Узника подвели к пьедесталу.
– Обадайя из Ривена, – Великий Инвестигатор говорил громко, но это давалось ему большим усилием, – лжепророк, лжемессия, лжечудотворец, тайный люменомант, приговор был доведён до твоего сведения в присутствии высокого трибунала, но сейчас я провозглашу его ещё раз, дабы все знали о содеянных преступлениях!

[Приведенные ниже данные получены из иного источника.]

-- ==== Sys2Proof/Machine/Operands.lean ====
section
/-! DEFINITION. The operand forms (spec/30_encoding.md rule R44). Each begins by "recombining the instruction register into a 9-bit
bus value before masking". A meaning is given the instruction that was decoded from `IR`, so the recombined value is that
instruction's byte (log 12); `Machine/Reference.lean` reads `IR` itself. -/

namespace Sys2Proof.Machine

/-- `BUS <- zext_9((IR.opcode << 4) | IR.operand)` (R44, R63). -/
def recombine (i : Instr) (s : State) : State := s.setBus (zextByte (encodeByte i))

/-- The absolute address operand of LDA, ADD, SUB, STA: `MAR <- operand`, over the bus (R31, R44). -/
def selectAddress (i : Instr) (s : State) : State := busToMar (recombine i s)

/-- The absolute jump target of JMP, JC, JZ: `PC <- operand`, over the bus (R44, R78). -/
def jumpTo (i : Instr) (s : State) : State :=
  let s := recombine i s
  s.setPc (lowNibble s.bus)

/-- `B <- MemRead(MAR, 1)` (R69, R70). -/
def cellToB (s : State) : State := s.setB (readCell s s.mar)

/-- `A <- BUS[7:0]` (R66, R68). -/
def busToA (s : State) : State := s.setA (lowByte s.bus)

/-- `BUS <- zext_9(A)` (R67, R81; the spec's decision D3, log 2). -/
def aToBus (s : State) : State := s.setBus (zextByte s.a)

/-- `OUT <- BUS[7:0]` (R81). -/
def busToOut (s : State) : State := s.setOut (lowByte s.bus)

/-- `MemWrite(MAR, 1, BUS[7:0])` (R67). -/
def busToCell (s : State) : State := writeCell s s.mar (lowByte s.bus)

end Sys2Proof.Machine
end

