-- ==== Sys2Proof/Tests/Slice0.lean ====
section
/-! SUPPORT. Tests of single instructions: their expected results are the vectors of spec/95_test_vectors.md (ids V-…, examples E…) and
the encodings of spec/30_encoding.md rule R46, none computed by the model; and a witness for every statement that has hypotheses. -/

namespace Sys2Proof.Tests

open Sys2Proof.Machine Sys2Proof.Safety

/-! ## Helpers -/

/-- The reset state with `PC` at `pc` and the byte `w` there. -/
def poised (pc : Nibble) (w : Byte) : State := writeCell (State.reset.setPc pc) pc w

/-- A view of the state that one step leaves. -/
def after {α : Type} (s : State) (view : State → α) : Option α :=
  match step s with
  | .next t => some (view t)
  | .fault _ => none
  | .refused _ => none

/-- A view of the state that one invocation leaves and of the status it returns. -/
def afterWith {α : Type} (s : State) (view : State → Status → α) : Option α :=
  match invoke s with
  | .next (t, st) => some (view t st)
  | .fault _ => none
  | .refused _ => none

/-- The status that one invocation returns. -/
def statusAfter (s : State) : Option Status := afterWith s fun _ st => st

/-! ## WellFormed: what `canonical` refuses, one term for each of its checks; `wellFormed` refuses no term of the type (R23) -/

theorem test_canonical_refuses_nop_nibble : canonical (.nop 0x5#4) = false := by decide
theorem test_canonical_refuses_out_nibble : canonical (.out 0x7#4) = false := by decide
theorem test_canonical_refuses_hlt_nibble : canonical (.hlt 0xE#4) = false := by decide
theorem test_canonical_refuses_reserved :
    [canonical (.reserved9 0#4), canonical (.reserved10 0#4), canonical (.reserved11 0#4), canonical (.reserved12 0#4),
      canonical (.reserved13 0#4)] = [false, false, false, false, false] := by decide
theorem test_canonical_accepts : canonical (.nop 0#4) ∧ canonical (.lda 0xF#4) ∧ canonical (.hlt 0#4) := by decide
theorem test_wellFormed_at_the_top : wellFormed (.lda 0xF#4) ∧ wellFormed (.nop 0xF#4) ∧ wellFormed (.ldi 0xF#4) := by decide

/-! ## Decoding: one byte for each row of R46, written bit by bit -/

theorem test_decode_nop : decodeByte 0b00001100#8 = .nop 0xC#4 := by decide
theorem test_decode_lda : decodeByte 0b00010101#8 = .lda 0x5#4 := by decide
theorem test_decode_add : decodeByte 0b00101110#8 = .add 0xE#4 := by decide
theorem test_decode_sub : decodeByte 0b00111101#8 = .sub 0xD#4 := by decide
theorem test_decode_sta : decodeByte 0b01000010#8 = .sta 0x2#4 := by decide
theorem test_decode_ldi : decodeByte 0b01010011#8 = .ldi 0x3#4 := by decide
theorem test_decode_jmp : decodeByte 0b01101001#8 = .jmp 0x9#4 := by decide
theorem test_decode_jc : decodeByte 0b01110100#8 = .jc 0x4#4 := by decide
theorem test_decode_jz : decodeByte 0b10001111#8 = .jz 0xF#4 := by decide
theorem test_decode_reserved9 : decodeByte 0b10010000#8 = .reserved9 0x0#4 := by decide
theorem test_decode_reserved10 : decodeByte 0b10100111#8 = .reserved10 0x7#4 := by decide
theorem test_decode_reserved11 : decodeByte 0b10110000#8 = .reserved11 0x0#4 := by decide
theorem test_decode_reserved12 : decodeByte 0b11000011#8 = .reserved12 0x3#4 := by decide
theorem test_decode_reserved13 : decodeByte 0b11011111#8 = .reserved13 0xF#4 := by decide
theorem test_decode_out : decodeByte 0b11100111#8 = .out 0x7#4 := by decide
theorem test_decode_hlt : decodeByte 0b11111110#8 = .hlt 0xE#4 := by decide
theorem test_decode_nothing : decode [] = .error .noByte := rfl
theorem test_encode_ldi : encode (.ldi 0x3#4) = [0x53#8] := by decide
theorem test_decodeTableWord : decodeTableWord 8 0xA0 = some (.reserved10 0#4) := by decide
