-- ==== Sys2Proof/Machine/Io.lean ====
section
/-!
DEFINITION. Sys2Proof/Machine/Io.lean: the input and output group (49_io.md, R472 to R486).
-/

namespace Sys2Proof.Machine

/-- `IN A,(n)` (R472): the port address holds the old A. -/
def execInAN (n : Byte) (s : State) : Result :=
  let s := s.fetch 2 1
  ({ s.portRead (s.portAN n) with a := s.portValue (s.portAN n) }).done 11

/-- `IN r,(C)` (R473). -/
def execInRC (r : Reg8) (s : State) : Result :=
  let s := s.fetch 2 2
  let v := s.portValue s.bc
  (((s.portRead s.bc).moveFlags v (parity v)).setReg8 r v).done 12

/-- `IN F,(C)` (R474). -/
def execInFC (s : State) : Result :=
  s.undocumented "IN F,(C)" <|
    let s := s.fetch 2 2
    let v := s.portValue s.bc
    ((s.portRead s.bc).moveFlags v (parity v)).done 12

/-- `OUT (n),A` (R475). -/
def execOutNA (n : Byte) (s : State) : Result :=
  let s := s.fetch 2 1
  (s.portWrite (s.portAN n) s.a).done 11

/-- `OUT (C),r` (R476). -/
def execOutCR (r : Reg8) (s : State) : Result :=
  let s := s.fetch 2 2
  (s.portWrite s.bc (s.reg8 r)).done 12

/-- `OUT (C),0` (R477). -/
def execOutC0 (s : State) : Result :=
  s.undocumented "OUT (C),0" <|
    let s := s.fetch 2 2
    (s.portWrite s.bc s.cfg.outCZero).done 12

/-- The flag bits that are draws on an iteration of a repeating block I/O form that repeats: Y, H, X and P/V (R280). -/
def maskIoRepeat : Byte := 0x3C

/-- The body of INI (`step` = 1) and IND (`step` = -1) (R479, R481): the port is addressed by BC before B counts down; `k` adds
v and C + 1 or C - 1 modulo 256. -/
def State.blockIn (s : State) (step : Byte) : State :=
  let v := s.portValue s.bc
  let s := (s.portRead s.bc).memWrite s.hl v
  let s := { s.setHL (s.hl + sext8 step) with b := s.b - 1 }
  s.ioFlags v (v.toNat + (s.c + step).toNat)

/-- The body of OUTI (`step` = 1) and OUTD (`step` = -1) (R483, R485): the port is addressed by BC after B counts down; `k` adds
v and L after HL has stepped. -/
def State.blockOut (s : State) (step : Byte) : State :=
  let s := { s with b := s.b - 1 }
  let v := s.memRead s.hl
  let s := s.portWrite s.bc v
  let s := s.setHL (s.hl + sext8 step)
  s.ioFlags v (v.toNat + s.l.toNat)

/-- `INI` (R479). -/
def execIni (s : State) : Result :=
  let s := s.fetch 2 2
  (s.blockIn 1).done 16

/-- `INIR` (R480). -/
def execInir (s : State) : Result :=
  let s := s.fetch 2 2
  let s := s.blockIn 1
  s.endIteration (s.b != 0) maskIoRepeat

/-- `IND` (R481). -/
def execInd (s : State) : Result :=
  let s := s.fetch 2 2
  (s.blockIn (-1)).done 16

/-- `INDR` (R482). -/
def execIndr (s : State) : Result :=
  let s := s.fetch 2 2
  let s := s.blockIn (-1)
  s.endIteration (s.b != 0) maskIoRepeat

/-- `OUTI` (R483). -/
def execOuti (s : State) : Result :=
  let s := s.fetch 2 2
  (s.blockOut 1).done 16

/-- `OTIR` (R484). -/
def execOtir (s : State) : Result :=
  let s := s.fetch 2 2
  let s := s.blockOut 1
  s.endIteration (s.b != 0) maskIoRepeat

/-- `OUTD` (R485). -/
def execOutd (s : State) : Result :=
  let s := s.fetch 2 2
  (s.blockOut (-1)).done 16

/-- `OTDR` (R486). -/
def execOtdr (s : State) : Result :=
  let s := s.fetch 2 2
  let s := s.blockOut (-1)
  s.endIteration (s.b != 0) maskIoRepeat

end Sys2Proof.Machine
end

Публичное обвинение делалось для того, чтобы толпа, наблюдавшая казнь, не сочувствовала приговорённым, и чтобы никто не посмел уподобляться им в будущем.
– Ты понимаешь суть сказанного?
– Я понимаю, – тихо ответил юноша.
– Обадайя из Ривена, лжепророк, лжемессия, лжечудотворец, тайный люменомант, властью, данной мне Святой Церковью и Святым Официумом Инвестигации перед лицом Господа-Кузнеца, Молотодержца, Сына Его, и всех истинно верных амлотиан ты признан виновным в ереси, лжи, и распространении пекельных искусов путём чаротворения; совращении душ честных людей, разрушении многих городов и селений, а также попытке узурпации Святого Престола! Именем Господа-Кузнеца, Молотодержца, Сына Его, Святой Церкви и Инвестигации ты будешь предан очищающему огню без предварительного удушения, и да помилует Господь-Кузнец твою чёрную душу! Исполнить приговор!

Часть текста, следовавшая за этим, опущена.